Every line from the one containing "validateReason testParams [0xA5, 0x08, 0, 0, 2, 3, 0xFA, 0x5A]" to the final line of the material below must be reproduced exactly; leave out all other lines.

┏━━

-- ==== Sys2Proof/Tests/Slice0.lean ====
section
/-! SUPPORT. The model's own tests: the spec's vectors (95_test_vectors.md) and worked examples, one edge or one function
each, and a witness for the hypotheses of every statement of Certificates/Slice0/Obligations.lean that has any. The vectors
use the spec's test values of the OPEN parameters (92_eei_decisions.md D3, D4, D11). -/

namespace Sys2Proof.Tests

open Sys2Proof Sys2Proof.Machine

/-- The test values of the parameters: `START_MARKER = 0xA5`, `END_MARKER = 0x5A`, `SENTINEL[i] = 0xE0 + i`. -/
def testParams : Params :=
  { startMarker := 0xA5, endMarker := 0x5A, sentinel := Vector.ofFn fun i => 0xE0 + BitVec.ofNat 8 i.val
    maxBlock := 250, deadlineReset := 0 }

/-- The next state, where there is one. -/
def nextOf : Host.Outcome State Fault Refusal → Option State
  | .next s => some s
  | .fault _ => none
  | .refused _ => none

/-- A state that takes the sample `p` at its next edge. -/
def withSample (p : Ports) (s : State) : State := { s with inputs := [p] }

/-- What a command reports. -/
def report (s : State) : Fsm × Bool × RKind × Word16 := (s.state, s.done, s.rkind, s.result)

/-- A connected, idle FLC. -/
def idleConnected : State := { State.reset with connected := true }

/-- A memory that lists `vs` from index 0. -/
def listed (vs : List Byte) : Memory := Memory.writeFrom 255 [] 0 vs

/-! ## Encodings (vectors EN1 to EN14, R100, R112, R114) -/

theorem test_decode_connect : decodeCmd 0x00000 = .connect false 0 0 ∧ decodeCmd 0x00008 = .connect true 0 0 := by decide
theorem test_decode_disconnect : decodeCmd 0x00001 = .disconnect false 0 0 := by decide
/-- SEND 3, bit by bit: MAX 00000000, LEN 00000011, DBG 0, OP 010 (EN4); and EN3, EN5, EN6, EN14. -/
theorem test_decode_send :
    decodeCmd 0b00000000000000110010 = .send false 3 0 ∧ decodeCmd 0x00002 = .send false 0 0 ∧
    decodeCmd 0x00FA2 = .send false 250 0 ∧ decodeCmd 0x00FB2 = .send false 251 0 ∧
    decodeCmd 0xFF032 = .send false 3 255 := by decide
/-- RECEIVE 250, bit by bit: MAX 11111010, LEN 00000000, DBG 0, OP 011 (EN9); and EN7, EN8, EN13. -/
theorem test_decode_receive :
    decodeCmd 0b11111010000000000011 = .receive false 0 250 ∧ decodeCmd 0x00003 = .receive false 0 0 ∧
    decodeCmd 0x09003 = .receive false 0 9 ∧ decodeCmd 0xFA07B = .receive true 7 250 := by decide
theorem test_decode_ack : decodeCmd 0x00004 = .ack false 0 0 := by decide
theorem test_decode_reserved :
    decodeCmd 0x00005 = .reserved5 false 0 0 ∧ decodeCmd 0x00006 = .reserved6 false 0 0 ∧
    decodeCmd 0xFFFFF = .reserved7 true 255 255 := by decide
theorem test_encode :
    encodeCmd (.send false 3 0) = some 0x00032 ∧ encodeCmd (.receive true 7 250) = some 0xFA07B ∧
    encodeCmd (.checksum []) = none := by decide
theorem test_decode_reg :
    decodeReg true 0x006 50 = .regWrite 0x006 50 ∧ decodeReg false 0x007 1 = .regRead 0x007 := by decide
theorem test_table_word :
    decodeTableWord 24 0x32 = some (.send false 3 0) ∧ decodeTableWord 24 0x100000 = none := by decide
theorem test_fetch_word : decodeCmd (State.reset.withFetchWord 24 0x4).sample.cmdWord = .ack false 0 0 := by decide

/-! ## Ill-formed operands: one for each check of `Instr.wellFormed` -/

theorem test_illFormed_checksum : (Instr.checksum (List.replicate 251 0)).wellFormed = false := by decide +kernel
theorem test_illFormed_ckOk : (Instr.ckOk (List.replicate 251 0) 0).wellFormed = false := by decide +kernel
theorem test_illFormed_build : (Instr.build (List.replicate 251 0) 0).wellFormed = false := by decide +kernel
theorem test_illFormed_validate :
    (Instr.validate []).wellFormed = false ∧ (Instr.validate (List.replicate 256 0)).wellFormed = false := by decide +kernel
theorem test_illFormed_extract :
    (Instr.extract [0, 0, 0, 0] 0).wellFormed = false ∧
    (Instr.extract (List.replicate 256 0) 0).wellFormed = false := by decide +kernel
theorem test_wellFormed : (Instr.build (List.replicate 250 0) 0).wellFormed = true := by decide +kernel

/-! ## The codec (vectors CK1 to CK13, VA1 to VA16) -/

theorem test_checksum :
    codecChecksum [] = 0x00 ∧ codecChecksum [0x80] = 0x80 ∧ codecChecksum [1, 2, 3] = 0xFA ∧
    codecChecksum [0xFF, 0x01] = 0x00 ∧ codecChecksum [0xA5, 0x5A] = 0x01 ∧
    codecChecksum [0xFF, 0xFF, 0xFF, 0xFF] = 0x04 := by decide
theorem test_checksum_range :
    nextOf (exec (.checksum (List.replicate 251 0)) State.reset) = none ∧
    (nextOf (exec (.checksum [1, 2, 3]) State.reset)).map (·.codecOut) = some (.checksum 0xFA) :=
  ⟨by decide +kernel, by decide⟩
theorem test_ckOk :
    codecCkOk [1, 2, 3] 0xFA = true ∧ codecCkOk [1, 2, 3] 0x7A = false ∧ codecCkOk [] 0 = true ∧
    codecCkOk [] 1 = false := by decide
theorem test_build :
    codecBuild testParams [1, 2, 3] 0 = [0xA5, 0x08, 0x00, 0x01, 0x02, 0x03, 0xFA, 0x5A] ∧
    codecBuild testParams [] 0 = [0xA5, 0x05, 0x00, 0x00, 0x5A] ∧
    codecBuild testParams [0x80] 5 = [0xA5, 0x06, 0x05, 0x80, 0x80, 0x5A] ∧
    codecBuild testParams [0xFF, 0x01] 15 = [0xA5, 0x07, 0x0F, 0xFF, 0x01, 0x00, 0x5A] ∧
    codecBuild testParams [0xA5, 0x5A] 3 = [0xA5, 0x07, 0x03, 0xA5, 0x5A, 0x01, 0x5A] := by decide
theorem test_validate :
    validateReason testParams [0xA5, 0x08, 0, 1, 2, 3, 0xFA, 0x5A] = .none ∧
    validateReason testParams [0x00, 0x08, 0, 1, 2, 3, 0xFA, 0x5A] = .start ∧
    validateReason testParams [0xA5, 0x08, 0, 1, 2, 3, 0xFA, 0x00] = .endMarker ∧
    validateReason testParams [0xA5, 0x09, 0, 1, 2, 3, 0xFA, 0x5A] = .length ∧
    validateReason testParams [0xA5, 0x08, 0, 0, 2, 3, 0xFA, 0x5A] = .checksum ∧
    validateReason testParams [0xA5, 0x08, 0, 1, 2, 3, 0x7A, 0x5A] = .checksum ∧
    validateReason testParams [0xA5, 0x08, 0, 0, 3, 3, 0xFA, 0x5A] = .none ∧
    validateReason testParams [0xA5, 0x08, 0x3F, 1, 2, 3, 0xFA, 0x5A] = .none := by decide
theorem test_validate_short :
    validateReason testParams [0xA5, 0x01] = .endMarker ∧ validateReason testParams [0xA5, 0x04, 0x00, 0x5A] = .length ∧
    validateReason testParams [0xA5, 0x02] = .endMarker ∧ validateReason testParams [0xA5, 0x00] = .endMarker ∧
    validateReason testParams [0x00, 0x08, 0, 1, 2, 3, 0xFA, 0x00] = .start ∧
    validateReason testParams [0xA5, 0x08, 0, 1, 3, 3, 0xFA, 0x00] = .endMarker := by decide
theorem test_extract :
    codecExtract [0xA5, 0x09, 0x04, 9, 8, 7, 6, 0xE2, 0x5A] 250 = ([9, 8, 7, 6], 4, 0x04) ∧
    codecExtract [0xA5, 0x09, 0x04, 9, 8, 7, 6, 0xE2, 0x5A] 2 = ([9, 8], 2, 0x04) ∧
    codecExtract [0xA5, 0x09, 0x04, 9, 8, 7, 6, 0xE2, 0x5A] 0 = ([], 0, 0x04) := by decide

┗━━

**Written solution**
    validateReason testParams [0xA5, 0x08, 0, 0, 2, 3, 0xFA, 0x5A] = .checksum ∧
    validateReason testParams [0xA5, 0x08, 0, 1, 2, 3, 0x7A, 0x5A] = .checksum ∧
    validateReason testParams [0xA5, 0x08, 0, 0, 3, 3, 0xFA, 0x5A] = .none ∧
    validateReason testParams [0xA5, 0x08, 0x3F, 1, 2, 3, 0xFA, 0x5A] = .none := by decide
theorem test_validate_short :
    validateReason testParams [0xA5, 0x01] = .endMarker ∧ validateReason testParams [0xA5, 0x04, 0x00, 0x5A] = .length ∧
    validateReason testParams [0xA5, 0x02] = .endMarker ∧ validateReason testParams [0xA5, 0x00] = .endMarker ∧
    validateReason testParams [0x00, 0x08, 0, 1, 2, 3, 0xFA, 0x00] = .start ∧
    validateReason testParams [0xA5, 0x08, 0, 1, 3, 3, 0xFA, 0x00] = .endMarker := by decide
theorem test_extract :
    codecExtract [0xA5, 0x09, 0x04, 9, 8, 7, 6, 0xE2, 0x5A] 250 = ([9, 8, 7, 6], 4, 0x04) ∧
    codecExtract [0xA5, 0x09, 0x04, 9, 8, 7, 6, 0xE2, 0x5A] 2 = ([9, 8], 2, 0x04) ∧
    codecExtract [0xA5, 0x09, 0x04, 9, 8, 7, 6, 0xE2, 0x5A] 0 = ([], 0, 0x04) := by decide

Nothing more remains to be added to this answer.